◆ **YOUR GOAL**:
For each line of the data below that contains "meets", return that line.

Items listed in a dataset
== Segment start ==
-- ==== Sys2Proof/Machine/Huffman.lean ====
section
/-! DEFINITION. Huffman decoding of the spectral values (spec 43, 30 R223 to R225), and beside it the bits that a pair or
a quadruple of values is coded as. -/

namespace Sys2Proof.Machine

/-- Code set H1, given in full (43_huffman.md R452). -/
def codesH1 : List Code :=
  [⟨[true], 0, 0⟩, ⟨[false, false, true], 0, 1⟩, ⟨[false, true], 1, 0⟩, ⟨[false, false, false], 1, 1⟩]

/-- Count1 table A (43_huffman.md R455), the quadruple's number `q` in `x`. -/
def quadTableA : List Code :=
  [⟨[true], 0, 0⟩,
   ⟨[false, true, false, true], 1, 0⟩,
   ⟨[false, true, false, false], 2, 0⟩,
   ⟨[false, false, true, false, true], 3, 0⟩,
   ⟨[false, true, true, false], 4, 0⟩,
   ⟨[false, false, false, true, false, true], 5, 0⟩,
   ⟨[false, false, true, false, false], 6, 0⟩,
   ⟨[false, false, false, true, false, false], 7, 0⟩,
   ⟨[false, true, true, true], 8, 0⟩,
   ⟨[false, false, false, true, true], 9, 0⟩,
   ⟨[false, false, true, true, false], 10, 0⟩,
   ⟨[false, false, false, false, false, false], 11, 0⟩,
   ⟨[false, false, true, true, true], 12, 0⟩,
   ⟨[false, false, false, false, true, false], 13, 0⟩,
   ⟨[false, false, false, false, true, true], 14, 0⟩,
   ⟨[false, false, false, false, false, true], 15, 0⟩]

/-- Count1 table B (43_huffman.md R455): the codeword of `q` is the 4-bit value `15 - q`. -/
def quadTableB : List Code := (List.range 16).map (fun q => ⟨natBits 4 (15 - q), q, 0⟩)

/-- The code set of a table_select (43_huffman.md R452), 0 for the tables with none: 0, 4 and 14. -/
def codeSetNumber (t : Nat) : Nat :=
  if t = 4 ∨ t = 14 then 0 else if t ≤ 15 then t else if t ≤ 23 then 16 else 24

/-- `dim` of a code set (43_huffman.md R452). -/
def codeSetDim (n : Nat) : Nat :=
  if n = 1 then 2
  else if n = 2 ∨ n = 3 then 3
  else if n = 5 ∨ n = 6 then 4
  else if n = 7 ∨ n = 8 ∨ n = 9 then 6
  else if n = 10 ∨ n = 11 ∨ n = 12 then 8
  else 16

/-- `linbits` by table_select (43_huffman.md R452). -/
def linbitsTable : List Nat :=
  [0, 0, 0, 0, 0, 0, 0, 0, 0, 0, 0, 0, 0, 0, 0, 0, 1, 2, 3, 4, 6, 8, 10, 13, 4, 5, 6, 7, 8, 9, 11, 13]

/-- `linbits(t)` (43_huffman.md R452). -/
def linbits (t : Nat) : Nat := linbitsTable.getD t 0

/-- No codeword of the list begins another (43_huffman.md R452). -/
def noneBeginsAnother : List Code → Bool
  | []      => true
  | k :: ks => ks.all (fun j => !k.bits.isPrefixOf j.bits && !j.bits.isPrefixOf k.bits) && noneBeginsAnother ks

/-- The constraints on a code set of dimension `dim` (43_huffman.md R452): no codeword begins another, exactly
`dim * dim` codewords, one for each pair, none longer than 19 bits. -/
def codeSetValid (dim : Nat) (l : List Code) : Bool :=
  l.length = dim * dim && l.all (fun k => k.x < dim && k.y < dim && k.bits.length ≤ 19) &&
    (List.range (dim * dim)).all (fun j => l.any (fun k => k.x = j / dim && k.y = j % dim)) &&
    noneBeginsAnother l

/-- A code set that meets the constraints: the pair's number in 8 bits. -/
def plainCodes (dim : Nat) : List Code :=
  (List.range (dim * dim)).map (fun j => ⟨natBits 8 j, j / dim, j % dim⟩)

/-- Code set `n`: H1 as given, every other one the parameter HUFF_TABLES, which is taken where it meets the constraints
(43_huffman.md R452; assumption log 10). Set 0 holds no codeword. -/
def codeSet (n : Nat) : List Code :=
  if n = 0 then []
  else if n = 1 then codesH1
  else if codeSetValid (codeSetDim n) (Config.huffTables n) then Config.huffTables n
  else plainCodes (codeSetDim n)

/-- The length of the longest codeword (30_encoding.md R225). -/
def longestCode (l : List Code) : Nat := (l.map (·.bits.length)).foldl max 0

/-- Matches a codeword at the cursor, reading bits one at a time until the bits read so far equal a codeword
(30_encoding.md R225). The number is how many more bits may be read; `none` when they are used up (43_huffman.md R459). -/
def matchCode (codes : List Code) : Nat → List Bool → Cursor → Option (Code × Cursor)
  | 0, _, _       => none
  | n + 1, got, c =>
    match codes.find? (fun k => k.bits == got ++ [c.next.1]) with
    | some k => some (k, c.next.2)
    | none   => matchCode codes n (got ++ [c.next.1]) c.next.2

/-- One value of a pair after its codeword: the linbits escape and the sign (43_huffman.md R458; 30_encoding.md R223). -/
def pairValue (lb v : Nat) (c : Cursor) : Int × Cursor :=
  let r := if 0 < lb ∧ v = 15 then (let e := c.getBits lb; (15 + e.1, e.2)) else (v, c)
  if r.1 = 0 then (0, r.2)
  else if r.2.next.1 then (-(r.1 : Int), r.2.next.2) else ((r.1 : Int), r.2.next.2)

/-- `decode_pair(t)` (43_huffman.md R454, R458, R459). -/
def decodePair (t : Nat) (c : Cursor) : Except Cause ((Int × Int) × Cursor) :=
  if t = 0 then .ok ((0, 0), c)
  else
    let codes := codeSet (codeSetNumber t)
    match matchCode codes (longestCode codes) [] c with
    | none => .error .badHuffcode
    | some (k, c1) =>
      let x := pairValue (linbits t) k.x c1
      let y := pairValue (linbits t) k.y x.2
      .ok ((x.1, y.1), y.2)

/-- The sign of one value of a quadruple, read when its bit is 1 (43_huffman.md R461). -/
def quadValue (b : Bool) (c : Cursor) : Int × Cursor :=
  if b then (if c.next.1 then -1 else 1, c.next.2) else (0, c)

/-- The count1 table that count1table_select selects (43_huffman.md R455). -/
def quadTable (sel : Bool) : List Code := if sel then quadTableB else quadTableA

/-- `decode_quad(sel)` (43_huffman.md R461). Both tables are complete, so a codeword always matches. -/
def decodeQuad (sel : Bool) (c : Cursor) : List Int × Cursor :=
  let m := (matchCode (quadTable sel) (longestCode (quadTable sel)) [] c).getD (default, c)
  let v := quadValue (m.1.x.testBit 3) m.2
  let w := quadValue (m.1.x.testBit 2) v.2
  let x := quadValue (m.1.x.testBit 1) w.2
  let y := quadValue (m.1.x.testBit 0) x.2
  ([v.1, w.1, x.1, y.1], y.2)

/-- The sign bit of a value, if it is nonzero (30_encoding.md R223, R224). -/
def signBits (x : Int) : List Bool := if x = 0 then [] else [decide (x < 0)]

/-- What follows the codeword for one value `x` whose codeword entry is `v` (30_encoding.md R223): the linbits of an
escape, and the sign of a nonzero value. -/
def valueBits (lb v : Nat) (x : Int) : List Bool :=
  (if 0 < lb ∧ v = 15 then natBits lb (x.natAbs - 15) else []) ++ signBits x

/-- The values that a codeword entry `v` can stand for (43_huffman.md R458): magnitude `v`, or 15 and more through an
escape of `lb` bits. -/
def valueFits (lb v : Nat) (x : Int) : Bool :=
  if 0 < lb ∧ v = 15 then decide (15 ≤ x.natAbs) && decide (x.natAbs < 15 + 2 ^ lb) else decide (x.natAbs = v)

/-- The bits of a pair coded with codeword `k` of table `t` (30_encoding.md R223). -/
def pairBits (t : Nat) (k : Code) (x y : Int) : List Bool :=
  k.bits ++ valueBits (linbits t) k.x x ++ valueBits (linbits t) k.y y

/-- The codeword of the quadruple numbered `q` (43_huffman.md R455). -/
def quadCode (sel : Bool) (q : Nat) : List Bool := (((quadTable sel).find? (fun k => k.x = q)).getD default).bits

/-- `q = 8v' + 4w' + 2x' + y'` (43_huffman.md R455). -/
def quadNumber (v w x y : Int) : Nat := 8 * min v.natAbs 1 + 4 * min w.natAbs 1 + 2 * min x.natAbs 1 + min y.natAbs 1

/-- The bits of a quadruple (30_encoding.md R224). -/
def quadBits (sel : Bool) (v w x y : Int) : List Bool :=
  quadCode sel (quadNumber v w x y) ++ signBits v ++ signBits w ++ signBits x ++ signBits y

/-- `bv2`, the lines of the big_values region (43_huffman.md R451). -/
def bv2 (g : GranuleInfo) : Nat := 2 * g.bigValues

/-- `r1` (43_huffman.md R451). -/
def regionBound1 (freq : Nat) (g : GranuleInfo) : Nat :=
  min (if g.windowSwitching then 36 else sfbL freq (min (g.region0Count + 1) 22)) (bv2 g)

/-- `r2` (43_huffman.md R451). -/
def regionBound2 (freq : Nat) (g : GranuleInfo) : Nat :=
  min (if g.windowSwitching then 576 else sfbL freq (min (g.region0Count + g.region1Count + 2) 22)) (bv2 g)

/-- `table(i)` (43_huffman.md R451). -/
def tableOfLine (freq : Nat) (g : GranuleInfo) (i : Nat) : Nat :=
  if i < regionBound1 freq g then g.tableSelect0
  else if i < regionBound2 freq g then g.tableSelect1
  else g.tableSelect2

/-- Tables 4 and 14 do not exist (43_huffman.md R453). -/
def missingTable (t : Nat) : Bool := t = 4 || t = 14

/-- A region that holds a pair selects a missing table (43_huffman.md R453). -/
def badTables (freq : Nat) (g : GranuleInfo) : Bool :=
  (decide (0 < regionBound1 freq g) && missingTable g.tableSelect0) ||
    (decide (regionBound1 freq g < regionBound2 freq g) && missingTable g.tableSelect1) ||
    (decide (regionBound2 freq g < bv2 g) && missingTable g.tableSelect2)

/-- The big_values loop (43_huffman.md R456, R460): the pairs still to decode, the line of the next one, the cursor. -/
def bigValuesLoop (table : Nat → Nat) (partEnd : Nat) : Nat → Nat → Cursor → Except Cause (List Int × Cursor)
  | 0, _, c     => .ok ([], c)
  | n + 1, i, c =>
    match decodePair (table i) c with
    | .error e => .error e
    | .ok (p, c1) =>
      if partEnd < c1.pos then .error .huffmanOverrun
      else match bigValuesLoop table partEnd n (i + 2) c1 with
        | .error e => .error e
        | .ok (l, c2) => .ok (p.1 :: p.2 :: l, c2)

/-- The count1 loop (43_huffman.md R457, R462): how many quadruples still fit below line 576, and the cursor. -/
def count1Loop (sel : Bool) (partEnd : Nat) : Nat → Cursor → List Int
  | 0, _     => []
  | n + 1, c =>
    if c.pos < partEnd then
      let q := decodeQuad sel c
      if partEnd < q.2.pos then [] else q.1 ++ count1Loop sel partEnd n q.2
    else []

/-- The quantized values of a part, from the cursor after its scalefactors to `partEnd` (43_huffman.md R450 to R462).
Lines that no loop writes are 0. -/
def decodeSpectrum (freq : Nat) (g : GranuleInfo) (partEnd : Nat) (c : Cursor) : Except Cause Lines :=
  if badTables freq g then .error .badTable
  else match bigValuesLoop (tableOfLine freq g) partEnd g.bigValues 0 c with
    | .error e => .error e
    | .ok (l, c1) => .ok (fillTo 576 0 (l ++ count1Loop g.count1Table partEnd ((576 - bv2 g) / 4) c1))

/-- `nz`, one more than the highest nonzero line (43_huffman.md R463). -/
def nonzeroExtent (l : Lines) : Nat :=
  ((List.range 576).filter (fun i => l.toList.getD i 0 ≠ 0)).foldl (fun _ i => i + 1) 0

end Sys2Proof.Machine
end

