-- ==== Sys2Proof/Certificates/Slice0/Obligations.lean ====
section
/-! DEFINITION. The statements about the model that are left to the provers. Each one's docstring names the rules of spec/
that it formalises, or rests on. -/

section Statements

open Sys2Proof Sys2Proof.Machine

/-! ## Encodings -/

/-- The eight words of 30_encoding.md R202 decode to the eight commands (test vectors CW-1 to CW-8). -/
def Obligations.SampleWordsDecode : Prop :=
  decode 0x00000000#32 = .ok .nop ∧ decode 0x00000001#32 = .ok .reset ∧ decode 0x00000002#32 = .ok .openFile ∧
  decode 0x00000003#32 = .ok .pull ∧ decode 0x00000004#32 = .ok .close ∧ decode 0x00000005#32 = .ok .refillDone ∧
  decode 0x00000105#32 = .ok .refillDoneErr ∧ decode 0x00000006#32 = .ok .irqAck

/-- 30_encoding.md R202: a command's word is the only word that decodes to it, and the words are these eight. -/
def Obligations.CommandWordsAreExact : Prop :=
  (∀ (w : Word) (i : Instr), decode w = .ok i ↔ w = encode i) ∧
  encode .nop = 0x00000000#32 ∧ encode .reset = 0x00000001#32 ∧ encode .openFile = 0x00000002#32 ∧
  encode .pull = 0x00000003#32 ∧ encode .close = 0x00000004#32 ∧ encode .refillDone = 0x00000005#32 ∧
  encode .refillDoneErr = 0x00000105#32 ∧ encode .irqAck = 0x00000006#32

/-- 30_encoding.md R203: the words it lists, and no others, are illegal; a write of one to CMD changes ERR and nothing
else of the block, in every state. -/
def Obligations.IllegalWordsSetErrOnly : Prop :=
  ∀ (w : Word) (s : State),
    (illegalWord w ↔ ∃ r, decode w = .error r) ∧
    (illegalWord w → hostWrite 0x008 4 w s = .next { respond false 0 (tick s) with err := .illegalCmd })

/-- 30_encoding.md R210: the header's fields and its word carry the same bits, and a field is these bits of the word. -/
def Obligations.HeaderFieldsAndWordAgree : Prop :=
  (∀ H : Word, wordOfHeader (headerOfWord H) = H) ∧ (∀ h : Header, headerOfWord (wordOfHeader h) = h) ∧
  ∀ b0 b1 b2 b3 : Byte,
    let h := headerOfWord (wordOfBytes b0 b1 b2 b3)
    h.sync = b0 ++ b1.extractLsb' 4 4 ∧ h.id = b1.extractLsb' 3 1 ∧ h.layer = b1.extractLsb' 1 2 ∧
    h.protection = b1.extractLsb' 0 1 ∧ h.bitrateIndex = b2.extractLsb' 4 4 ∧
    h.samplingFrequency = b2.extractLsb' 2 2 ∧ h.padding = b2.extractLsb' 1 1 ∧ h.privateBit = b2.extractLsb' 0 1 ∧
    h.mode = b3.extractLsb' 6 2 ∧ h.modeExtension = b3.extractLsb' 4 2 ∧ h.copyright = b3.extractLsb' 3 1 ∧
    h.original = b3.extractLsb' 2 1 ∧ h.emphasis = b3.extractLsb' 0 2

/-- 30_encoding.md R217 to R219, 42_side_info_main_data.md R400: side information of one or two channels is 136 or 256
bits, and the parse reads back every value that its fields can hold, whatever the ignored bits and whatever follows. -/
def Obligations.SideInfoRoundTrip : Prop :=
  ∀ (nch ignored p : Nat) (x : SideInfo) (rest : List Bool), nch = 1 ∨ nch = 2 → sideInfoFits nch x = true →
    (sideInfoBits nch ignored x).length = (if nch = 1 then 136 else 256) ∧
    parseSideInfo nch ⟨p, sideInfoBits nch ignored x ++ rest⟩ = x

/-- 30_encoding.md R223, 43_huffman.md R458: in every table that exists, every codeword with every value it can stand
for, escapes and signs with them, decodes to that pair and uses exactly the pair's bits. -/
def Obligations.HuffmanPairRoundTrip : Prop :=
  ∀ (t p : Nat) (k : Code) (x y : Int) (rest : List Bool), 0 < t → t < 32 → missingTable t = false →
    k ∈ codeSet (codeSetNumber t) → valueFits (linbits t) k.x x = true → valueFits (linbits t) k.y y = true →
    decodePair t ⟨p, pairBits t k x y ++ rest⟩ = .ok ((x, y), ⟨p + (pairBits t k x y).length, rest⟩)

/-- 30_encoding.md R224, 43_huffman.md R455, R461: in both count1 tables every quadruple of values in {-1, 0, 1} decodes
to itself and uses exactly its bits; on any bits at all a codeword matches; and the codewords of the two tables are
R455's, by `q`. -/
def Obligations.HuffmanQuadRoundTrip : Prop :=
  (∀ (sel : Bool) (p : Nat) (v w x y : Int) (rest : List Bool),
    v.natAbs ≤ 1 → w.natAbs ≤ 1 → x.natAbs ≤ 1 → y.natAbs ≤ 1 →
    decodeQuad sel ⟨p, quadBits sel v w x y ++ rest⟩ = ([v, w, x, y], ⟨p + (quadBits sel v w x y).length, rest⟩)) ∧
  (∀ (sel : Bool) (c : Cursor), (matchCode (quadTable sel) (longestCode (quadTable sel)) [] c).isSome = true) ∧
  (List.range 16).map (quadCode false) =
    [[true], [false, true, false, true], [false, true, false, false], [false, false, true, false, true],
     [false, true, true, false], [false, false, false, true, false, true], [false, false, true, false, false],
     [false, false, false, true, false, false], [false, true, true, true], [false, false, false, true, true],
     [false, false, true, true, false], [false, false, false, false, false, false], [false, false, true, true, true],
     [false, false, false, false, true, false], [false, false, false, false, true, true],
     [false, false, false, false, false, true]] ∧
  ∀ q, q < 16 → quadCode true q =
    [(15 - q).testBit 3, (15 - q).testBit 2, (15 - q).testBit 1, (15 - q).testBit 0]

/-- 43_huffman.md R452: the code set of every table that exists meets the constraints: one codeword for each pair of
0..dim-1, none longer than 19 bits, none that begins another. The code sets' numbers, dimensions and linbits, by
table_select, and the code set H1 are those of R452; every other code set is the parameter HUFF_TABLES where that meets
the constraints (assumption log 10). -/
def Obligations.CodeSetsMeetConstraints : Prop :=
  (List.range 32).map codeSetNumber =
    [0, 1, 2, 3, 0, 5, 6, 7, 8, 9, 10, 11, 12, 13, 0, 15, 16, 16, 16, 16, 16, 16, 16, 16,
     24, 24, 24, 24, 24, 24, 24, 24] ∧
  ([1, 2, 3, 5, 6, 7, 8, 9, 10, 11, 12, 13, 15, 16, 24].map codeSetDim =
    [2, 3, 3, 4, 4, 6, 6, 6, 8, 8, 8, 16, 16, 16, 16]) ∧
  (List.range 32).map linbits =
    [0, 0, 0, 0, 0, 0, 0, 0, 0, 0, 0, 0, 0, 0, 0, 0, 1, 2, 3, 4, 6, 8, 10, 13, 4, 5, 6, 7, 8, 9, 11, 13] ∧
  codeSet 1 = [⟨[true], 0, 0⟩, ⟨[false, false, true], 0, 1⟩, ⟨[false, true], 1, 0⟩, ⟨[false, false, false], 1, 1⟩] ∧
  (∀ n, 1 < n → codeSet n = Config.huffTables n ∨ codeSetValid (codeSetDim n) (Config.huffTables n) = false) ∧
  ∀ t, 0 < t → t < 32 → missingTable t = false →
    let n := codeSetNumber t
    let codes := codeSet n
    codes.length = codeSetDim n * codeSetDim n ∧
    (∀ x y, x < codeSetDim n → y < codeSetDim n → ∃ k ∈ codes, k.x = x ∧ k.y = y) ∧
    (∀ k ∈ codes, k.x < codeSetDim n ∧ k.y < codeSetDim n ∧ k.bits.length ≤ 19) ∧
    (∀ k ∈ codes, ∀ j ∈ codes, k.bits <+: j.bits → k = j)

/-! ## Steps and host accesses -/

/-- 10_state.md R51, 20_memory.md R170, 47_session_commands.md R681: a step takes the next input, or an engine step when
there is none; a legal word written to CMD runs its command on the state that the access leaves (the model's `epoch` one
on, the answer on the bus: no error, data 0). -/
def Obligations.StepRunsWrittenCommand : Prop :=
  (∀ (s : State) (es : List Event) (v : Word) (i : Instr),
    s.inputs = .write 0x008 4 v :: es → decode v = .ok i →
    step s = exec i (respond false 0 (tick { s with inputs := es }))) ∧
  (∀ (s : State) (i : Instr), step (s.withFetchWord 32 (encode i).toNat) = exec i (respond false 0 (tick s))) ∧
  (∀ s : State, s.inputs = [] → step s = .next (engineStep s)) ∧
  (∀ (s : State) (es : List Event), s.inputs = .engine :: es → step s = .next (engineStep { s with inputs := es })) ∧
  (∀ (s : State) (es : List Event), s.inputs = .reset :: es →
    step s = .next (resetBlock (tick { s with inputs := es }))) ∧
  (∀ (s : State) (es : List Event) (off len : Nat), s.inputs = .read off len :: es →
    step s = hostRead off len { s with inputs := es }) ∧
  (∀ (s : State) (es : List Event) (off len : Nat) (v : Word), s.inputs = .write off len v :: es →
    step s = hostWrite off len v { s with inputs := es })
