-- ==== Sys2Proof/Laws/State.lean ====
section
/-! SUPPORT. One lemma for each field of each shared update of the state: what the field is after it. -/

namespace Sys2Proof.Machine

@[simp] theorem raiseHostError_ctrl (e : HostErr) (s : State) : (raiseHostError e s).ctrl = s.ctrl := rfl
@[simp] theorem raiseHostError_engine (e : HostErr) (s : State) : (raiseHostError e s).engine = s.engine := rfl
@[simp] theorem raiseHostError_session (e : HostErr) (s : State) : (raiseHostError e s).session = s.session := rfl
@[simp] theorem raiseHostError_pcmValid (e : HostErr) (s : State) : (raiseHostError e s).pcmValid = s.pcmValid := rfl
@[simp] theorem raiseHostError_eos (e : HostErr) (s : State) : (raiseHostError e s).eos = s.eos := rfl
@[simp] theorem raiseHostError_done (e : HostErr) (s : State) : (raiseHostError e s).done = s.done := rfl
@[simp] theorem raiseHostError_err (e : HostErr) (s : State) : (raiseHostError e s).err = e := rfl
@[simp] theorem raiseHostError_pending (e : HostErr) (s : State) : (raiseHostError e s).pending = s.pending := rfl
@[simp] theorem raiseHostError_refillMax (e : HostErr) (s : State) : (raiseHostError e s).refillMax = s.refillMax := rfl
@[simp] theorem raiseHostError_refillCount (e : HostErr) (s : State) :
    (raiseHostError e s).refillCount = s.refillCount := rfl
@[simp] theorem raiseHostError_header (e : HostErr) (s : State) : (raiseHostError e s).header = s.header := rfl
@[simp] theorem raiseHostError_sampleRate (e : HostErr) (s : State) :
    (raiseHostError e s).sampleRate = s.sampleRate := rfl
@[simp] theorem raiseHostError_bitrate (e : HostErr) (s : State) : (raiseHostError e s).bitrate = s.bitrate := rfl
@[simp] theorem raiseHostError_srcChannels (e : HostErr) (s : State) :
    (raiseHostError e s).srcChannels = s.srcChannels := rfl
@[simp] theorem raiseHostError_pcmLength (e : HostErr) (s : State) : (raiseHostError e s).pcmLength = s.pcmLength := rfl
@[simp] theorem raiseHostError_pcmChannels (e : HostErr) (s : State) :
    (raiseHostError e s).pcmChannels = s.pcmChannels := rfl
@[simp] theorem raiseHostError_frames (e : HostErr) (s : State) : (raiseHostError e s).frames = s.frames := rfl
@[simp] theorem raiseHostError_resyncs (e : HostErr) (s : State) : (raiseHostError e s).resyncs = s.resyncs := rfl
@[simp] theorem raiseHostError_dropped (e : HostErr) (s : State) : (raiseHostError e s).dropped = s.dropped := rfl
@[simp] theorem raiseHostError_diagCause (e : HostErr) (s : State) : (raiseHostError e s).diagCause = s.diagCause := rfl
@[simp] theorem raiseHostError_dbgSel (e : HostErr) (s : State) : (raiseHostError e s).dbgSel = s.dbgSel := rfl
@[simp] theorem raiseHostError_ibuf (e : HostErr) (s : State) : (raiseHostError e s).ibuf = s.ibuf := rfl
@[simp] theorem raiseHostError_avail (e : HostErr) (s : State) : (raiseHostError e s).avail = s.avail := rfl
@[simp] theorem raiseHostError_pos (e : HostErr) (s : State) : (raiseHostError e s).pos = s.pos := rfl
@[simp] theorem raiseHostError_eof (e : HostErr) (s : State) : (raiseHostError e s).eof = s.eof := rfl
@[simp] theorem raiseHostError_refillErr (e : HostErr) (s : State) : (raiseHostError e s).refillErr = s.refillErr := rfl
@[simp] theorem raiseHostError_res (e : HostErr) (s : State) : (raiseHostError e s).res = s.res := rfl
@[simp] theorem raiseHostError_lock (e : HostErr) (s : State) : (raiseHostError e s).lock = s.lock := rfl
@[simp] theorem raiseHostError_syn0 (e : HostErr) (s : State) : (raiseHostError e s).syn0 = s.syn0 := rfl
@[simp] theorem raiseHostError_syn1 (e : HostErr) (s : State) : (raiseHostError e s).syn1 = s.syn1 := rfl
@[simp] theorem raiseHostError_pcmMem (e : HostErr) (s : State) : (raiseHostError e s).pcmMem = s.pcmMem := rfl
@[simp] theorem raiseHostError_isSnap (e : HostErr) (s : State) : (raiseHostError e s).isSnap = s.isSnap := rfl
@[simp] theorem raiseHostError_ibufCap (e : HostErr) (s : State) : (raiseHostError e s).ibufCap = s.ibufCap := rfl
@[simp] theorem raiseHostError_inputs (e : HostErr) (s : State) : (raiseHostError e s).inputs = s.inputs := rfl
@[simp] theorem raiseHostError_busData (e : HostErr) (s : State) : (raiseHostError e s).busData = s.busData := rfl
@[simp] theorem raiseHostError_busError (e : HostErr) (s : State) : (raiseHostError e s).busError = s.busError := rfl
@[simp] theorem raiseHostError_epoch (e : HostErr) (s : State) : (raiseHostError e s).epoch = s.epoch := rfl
== Segment end ==
◆ **REPLY**:
/-- A code set that meets the constraints: the pair's number in 8 bits. -/
/-- Code set `n`: H1 as given, every other one the parameter HUFF_TABLES, which is taken where it meets the constraints
/-- 43_huffman.md R452: the code set of every table that exists meets the constraints: one codeword for each pair of
table_select, and the code set H1 are those of R452; every other code set is the parameter HUFF_TABLES where that meets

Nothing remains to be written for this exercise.